» **Data for this exercise**

-- ==== Sys2Proof/Machine/Blocks.lean ====
section
/-! DEFINITION. The state each block of Table 1 owns, as plain data. -/

namespace Sys2Proof.Machine
open Sys2Proof

/-- A counter: 32 bits, saturating at the maximum (00_scope 5.2). -/
abbrev Counter := BitVec 32

/-! ## Head Link Units (chapter 2) -/

/-- The head record (Table 2-1). -/
structure HeadRecord where
  enabled : Bool
  winFirst : Nat
  winLast : Nat
  trim : Int
  baseTarget : Int
  pMin : Nat
  pMax : Nat
  initial : Nat
  kp : Nat
  ki : Nat
  kd : Nat
  slew : Nat
  guardLimit : Nat
  guardCount : Nat
  autoRestore : Bool
  alarmMask : Byte
  alarmSense : Byte
deriving DecidableEq, Repr

/-- A restart in progress (2.5): when the pulse ends while it runs, when the WARM blanking time ends
while it lasts, and the restart deadline. -/
structure Restart where
  kind : RestartKind
  pulseEnd : Option Nat
  blankEnd : Option Nat
  deadline : Nat
deriving DecidableEq, Repr

/-- The head link state (Table 2-2), with what exists in that state alone: the restart in RESTARTING
and the head silence deadline in UP. -/
inductive HeadLink where
  | disabled
  | offline
  | restarting (r : Restart)
  | up (silence : Nat)
deriving DecidableEq, Repr

/-- A control frame to a head (Table 11-5). -/
inductive CtlFrame where
  | setpoint (offset : Nat)
  | order (terminal : TermNo) (target : HeadIx)
  | linkLost (terminal : TermNo)
  | loopTest (pattern : Vector Byte 16)
deriving DecidableEq, Repr

/-- A frame on its way out of a head link. -/
inductive HeadFrame where
  | ctl (c : CtlFrame)
  | crane (f : BerthFrame)
  | user (f : BerthFrame)
deriving DecidableEq, Repr

/-- A loop test in flight (R36): `replies` is no for a broadcast request (R37), `held` says that its
LOOP_TEST frame is held unsent in STANDBY. -/
structure LoopTest where
  pattern : Vector Byte 16
  deadline : Nat
  tag : Byte
  replies : Bool
  held : Bool
deriving DecidableEq, Repr

/-- What the last HEADSTAT taken reported (R22, R27). -/
structure HeadStat where
  noise : Byte
  flags : Byte
  uptime : BitVec 32
deriving DecidableEq, Repr

/-- Table 2-6. -/
structure HeadCounters where
  rxDamaged : Counter
  rxNotUp : Counter
  echoUnexpected : Counter
  flushed : Counter
  notUpDrop : Counter
  controlDrop : Counter
  orderBlocked : Counter
  craneDrop : Counter
  normalDrop : Counter
  replyLost : Counter
deriving DecidableEq, Repr

/-- The state of one Head Link Unit (Table 2-7). -/
structure Head where
  record : HeadRecord
  link : HeadLink
  /-- the link indication of R23 -/
  ethUp : Bool
  loopTest : Option LoopTest
  last : Option HeadStat
  alarms : Byte
  ctlQ : List CtlFrame
  craneQ : List BerthFrame
  normalQ : List BerthFrame
  overrun : Bool
  /-- the frame last handed to the link (log 9) -/
  tx : Option HeadFrame
  cnt : HeadCounters
deriving DecidableEq, Repr

/-! ## Terminal Table and Segment Table (chapter 1) -/

/-- The handover state with the heads and the deadline that Table 5-1 gives it. -/
inductive Handover where
  | orphan
  | settled (serving : HeadIx)
  | probing (serving candidate : HeadIx)
  | bicast (serving candidate : HeadIx) (deadline : Nat)
deriving DecidableEq, Repr

/-- The link state of a crane (Table 4-1), with the watchdog deadline that exists in LIVE alone. -/
inductive CraneLink where
  | unheard
  | live (watchdog : Nat)
  | lost
  | dormant
deriving DecidableEq, Repr

/-- The crane part (Table 1-2). Bit k − 1 of `history` is the flag at distance k. -/
structure CranePart where
  link : CraneLink
  valid : Bool
  highest : BitVec 16
  history : BitVec 32
deriving DecidableEq, Repr

/-- The gateway state (Table 8-2) with the last batch time, present once a batch has been taken, and
the silence deadline, present in REPORTING while the part is RUNNING (Table 1-3). -/
inductive GatewayState where
  | unheard
  | reporting (lastBatch : Nat) (silence : Option Nat)
  | silent (lastBatch : Nat)
deriving DecidableEq, Repr

/-- The class of an entry with its class part (R2). -/
inductive ClassPart where
  | crane (c : CranePart)
  | vehicle
  | gateway (g : GatewayState) (reefers : Nat)
  | other
deriving DecidableEq, Repr

/-- A terminal entry (Tables 1-1 to 1-3). -/
structure Term where
  number : TermNo
  part : ClassPart
  ho : Handover
  probe : Nat
  holdoff : Nat
  stray : Nat
  segment : Option SegIx
  lsq : Option Int
deriving DecidableEq, Repr

/-- A segment record (Table 1-7). -/
structure Seg where
  cranes : Nat
  gateways : Nat
deriving DecidableEq, Repr

/-- Table 5-4 and SEGMENT_INVALID (R16). -/
structure HandoverCounters where
  anchors : Counter
  reanchors : Counter
  orphanings : Counter
  hardHandovers : Counter
  bicastStarts : Counter
  bicastSuccess : Counter
  bicastTimeout : Counter
  bicastForced : Counter
  bicastCandidateLost : Counter
  noCover : Counter
  measBadHead : Counter
  measRepeatHead : Counter
  segmentInvalid : Counter
deriving DecidableEq, Repr

/-- Table 4-3. -/
structure CraneCounters where
  accepted : Counter
  duplicate : Counter
  stale : Counter
  losses : Counter
  restores : Counter
deriving DecidableEq, Repr

/-! ## Coverage (chapters 6 and 7) -/

/-- The state of a cell (Table 6-2). -/
inductive CellState where
  | none | fresh | sparse
deriving DecidableEq, Repr

/-- A cell of the Coverage Map (Table 6-2). -/
structure Cell where
  sum : Int
  count : Nat
  avg : Option Int
  state : CellState
deriving DecidableEq, Repr

/-- Table 6-3. -/
structure CoverageCounters where
  samplesAdmitted : Counter
  outOfWindow : Counter
  countFull : Counter
  penaltyApplied : Counter
  penaltySuppressed : Counter
  closes : Counter
deriving DecidableEq, Repr

/-- The state of Coverage Measurement (Table 6-4). -/
structure Coverage where
  cells : Vector (Vector Cell 48) 12
  deadline : Option Nat
  index : BitVec 8
  cnt : CoverageCounters
deriving DecidableEq, Repr

/-- The coverage status of a head (R114). -/
inductive CovStatus where
  | unmeasured | firm | weak | thin | guarded
deriving DecidableEq, Repr

/-- Table 7-4. -/
structure LoopCounters where
  updates : Counter
  unmeasuredUpdates : Counter
  slewClamps : Counter
  rangeClamps : Counter
  guardEntries : Counter
deriving DecidableEq, Repr

/-- The loop state of one head (Table 7-1); `guarded` is the guard state. -/
structure LoopState where
  u : Nat
  e1 : Int
  e2 : Int
  status : CovStatus
  guarded : Bool
  run : Nat
  lastSet : Option Nat
  cnt : LoopCounters
deriving DecidableEq, Repr

/-! ## Reefers (chapters 8 and 9) -/

/-- A Reefer Table entry (Table 8-4). -/
structure Reefer where
  tag : Nat
  cls : BandIx
  gateway : Option SlotIx
  segment : Option SegIx
  setpoint : Option Int
  supply : Option Int
  ret : Option Int
  compressor : Bool
  defrost : Bool
  alarm : Byte
  state : ReeferState
  outRun : Nat
  inRun : Nat
  lastHeard : Nat
  silence : Option Nat
  expSupply : Option Int
  expRet : Option Int
  expSetpoint : Option Int
  expAlarm : Option Byte
  expTime : Option Nat
  pending : Bool
deriving DecidableEq, Repr

/-- A band class (Table 8-5). -/
structure Band where
  lower : Nat
  upper : Nat
  persistence : Nat
  deadband : Nat
  refresh : Nat
deriving DecidableEq, Repr

/-- The purge walk in progress (R141, R142): `next` is the index of the next visit. -/
structure Purge where
  state : ReeferState
  minAge : Nat
  next : ReeferIx
  removed : Nat
  tag : Byte
  replies : Bool
deriving DecidableEq, Repr

/-- Table 8-7. -/
structure ReeferCounters where
  batches : Counter
  batchNotGateway : Counter
  batchTruncated : Counter
  unknownKind : Counter
  badTag : Counter
  records : Counter
  autoLearned : Counter
  unknownTagDrop : Counter
  setpointInvalid : Counter
  sensorFault : Counter
  reeferAlarms : Counter
  reeferSilences : Counter
  gatewaySilences : Counter
  purged : Counter
  purgeReplyLost : Counter
deriving DecidableEq, Repr

/-- The state of the Reefer Report Unit (Table 8-8), less the gateway parts. -/
structure Reefers where
  table : Vector (Option Reefer) 2048
  bands : Vector Band 4
  tableFull : Bool
  purge : Option Purge
  cnt : ReeferCounters
deriving DecidableEq, Repr

/-- The reason of an export (Table 9-2), highest first. -/
inductive Reason where
  | state | change | refresh
deriving DecidableEq, Repr

/-- A pending list item (Table 9-3). -/
structure PendItem where
  index : ReeferIx
  join : Nat
  reason : Reason
deriving DecidableEq, Repr

/-- Table 9-5. -/
structure ExportCounters where
  offers : Counter
  merged : Counter
  batches : Counter
  records : Counter
  removed : Counter
deriving DecidableEq, Repr

/-- The state of the Export Unit (Table 9-4). -/
structure ExportUnit where
  list : List PendItem
  deadline : Option Nat
  /-- the flush deadline has expired since it was last armed (R148) -/
  expired : Bool
  request : Bool
  cnt : ExportCounters
deriving DecidableEq, Repr

/-! ## Notices, replies and the trunk (chapters 3, 10 and 11) -/

/-- The notice kinds, in the order of Table 10-4. -/
inductive NoticeKind where
  | craneLinkLost | craneLinkRestored | handoverFailed | handoverForced | queueOverrun | reanchor
  | headUp | headOffline | headAlarm | headRebooted | headRestartFailed | guardEntered | guardLeft
  | coverageThin | gatewaySilent | gatewayResumed | reeferAlarm | reeferClear | reeferSilent
  | reeferResumed | tableFull
deriving DecidableEq, Repr

/-- A notice (Table 11-9): its uptime is in seconds. -/
structure Notice where
  kind : NoticeKind
  uptime : BitVec 32
  subject : BitVec 32
  detail : BitVec 16
deriving DecidableEq, Repr

/-- Reply statuses, in the order of Table 10-1. -/
inductive Status where
  | done | clamped | badRequest | badParam | notFound | occupied | duplicate | full | busy | wrongState
deriving DecidableEq, Repr

/-- The result of a loop test (R37). -/
inductive LoopResult where
  | pass
  | fail (mismatches : Nat)
  | noEcho
  | headLost
deriving DecidableEq, Repr

/-- What HEAD_READ reports of the live state (R22), beside the record. -/
structure HeadView where
  record : HeadRecord
  link : HeadLink
  ethUp : Bool
  /-- kind, milliseconds left in the pulse, milliseconds left to the restart deadline -/
  restart : Option (RestartKind × Nat × Nat)
  testInFlight : Bool
  last : Option HeadStat
  alarms : Byte
  ctlLen : Nat
  craneLen : Nat
  normalLen : Nat
  overrun : Bool
  u : Nat
  status : CovStatus
  guarded : Bool
deriving DecidableEq, Repr

/-- The data of a reply, as the owning rule lists them. Times remaining are in milliseconds. -/
inductive ReplyData where
  /-- no data -/
  | empty
  /-- R157 -/
  | ident (node : BitVec 6) (running : Bool) (uptimeS : Nat)
  /-- R162: the value in force; yes is 1 and no is 2 -/
  | param (value : Nat)
  /-- R11, R12: the entry, the bicast deadline's remaining time, the frames waiting, the uptime in
  seconds, and the remaining time of the watchdog or gateway silence deadline -/
  | term (slot : SlotIx) (t : Term) (bicastLeft : Option Nat) (waiting : Nat) (uptimeS : Nat) (partLeft : Option Nat)
  /-- R22 -/
  | head (v : HeadView)
  /-- R37 -/
  | loopTest (r : LoopResult)
  /-- R106: head, window, period index, time left, then the cells in ascending order -/
  | cells (head : HeadIx) (winFirst winLast : Nat) (index : BitVec 8) (left : Option Nat) (cells : List Cell)
  /-- R107 -/
  | segs (segs : List Seg)
  /-- R130 -/
  | reeferIndex (i : ReeferIx)
  /-- R140: the entry, its index, its gateway's terminal number, the silence deadline's remaining time -/
  | reefer (r : Reefer) (i : ReeferIx) (gatewayNo : Option TermNo) (left : Option Nat)
  /-- R142 -/
  | purged (removed : Nat)
  /-- R166 -/
  | counters (cs : List Counter)
  /-- R165 -/
  | summary (kinds : BitVec 21)
deriving DecidableEq, Repr

/-- A reply (11.5): the code and tag of its request, the status and the data. -/
structure Reply where
  code : Byte
  tag : Byte
  status : Status
  data : ReplyData
deriving DecidableEq, Repr

/-- A record of an EXPORT frame (R149, Table 11-7). -/
structure ExportRecord where
  tag : Nat
  state : ReeferState
  setpoint : Option Int
  supply : Option Int
  ret : Option Int
  compressor : Bool
  defrost : Bool
  alarm : Byte
  reason : Reason
  gatewayNo : Option TermNo
  segment : Option SegIx
  age : Nat
deriving DecidableEq, Repr

/-- A frame on its way out of the trunk link. -/
inductive TrunkFrame where
  | crane (f : BerthFrame)
  | notice (n : Notice)
  | reply (r : Reply)
  | user (f : BerthFrame)
  | exportBatch (rs : List ExportRecord)
deriving DecidableEq, Repr

/-- The trunk part of Table 3-5. -/
structure TrunkCounters where
  damaged : Counter
  wrongKind : Counter
  craneDrop : Counter
  noticeDrop : Counter
  requestOverrun : Counter
  normalDrop : Counter
  txCrane : Counter
  txNotice : Counter
  txReply : Counter
  txNormal : Counter
  txExport : Counter
deriving DecidableEq, Repr

/-- The state of the Trunk Link Unit (Tables 3-3 and 3-6). -/
structure Trunk where
  linkUp : Bool
  craneQ : List BerthFrame
  noticeQ : List Notice
  replyQ : List Reply
  normalQ : List BerthFrame
  overrun : Bool
  exportTurn : Nat
  /-- the frame last granted, while it may still be on the wire (log 9) -/
  tx : Option TrunkFrame
  cnt : TrunkCounters
deriving DecidableEq, Repr

/-- The classifier part of Table 3-5. -/
structure ClassifierCounters where
  mgmtOnHead : Counter
  ulWrongKind : Counter
  ulStandbyDrop : Counter
  ulBadTerminal : Counter
  unlistedUser : Counter
  unlistedCrane : Counter
  unlistedMeas : Counter
  unlistedBatch : Counter
  classMismatch : Counter
  dlStandbyDrop : Counter
  dlBadTerminal : Counter
  forcedNotUp : Counter
  forcedBadHead : Counter
  dlUnknown : Counter
  dlClassMismatch : Counter
  orphanDrop : Counter
deriving DecidableEq, Repr

/-! ## Management Unit (chapter 10) -/

/-- The global parameters (Table 10-3), in the units of that table. -/
structure Params where
  hysteresis : Nat
  probeLimit : Nat
  holdoff : Nat
  strayLimit : Nat
  bicastTimeout : Nat
  craneWatchdog : Nat
  craneMargin : Nat
  thinMargin : Nat
  loopDivider : Nat
  coveragePeriod : Nat
  minSamples : Nat
  penaltyEnable : Bool
  penaltyWeight : Nat
  headSilence : Nat
  restartTimeout : Nat
  gatewaySilence : Nat
  reeferSilence : Nat
  autoLearn : Bool
  batchLimit : Nat
  flushInterval : Nat
deriving DecidableEq, Repr

/-- Table 10-6. -/
structure MgmtCounters where
  requests : Counter
  broadcasts : Counter
  otherNode : Counter
  noticesRaised : Counter
  noticesMasked : Counter
deriving DecidableEq, Repr

/-- The state of the Management Unit, less the part state, the node address and the uptime. Bit k − 1
of a set of kinds is the kind of code k (Table 11-8). -/
structure Mgmt where
  params : Params
  mask : BitVec 21
  summary : BitVec 21
  cnt : MgmtCounters
deriving DecidableEq, Repr

/-- The part state (10.4). -/
inductive PartState where
  | standby | running
deriving DecidableEq, Repr

end Sys2Proof.Machine
end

» **The problem**
How many lines of the listing above contain the string "taken"? Respond with the number and no other text.

» **Solved exercise**
2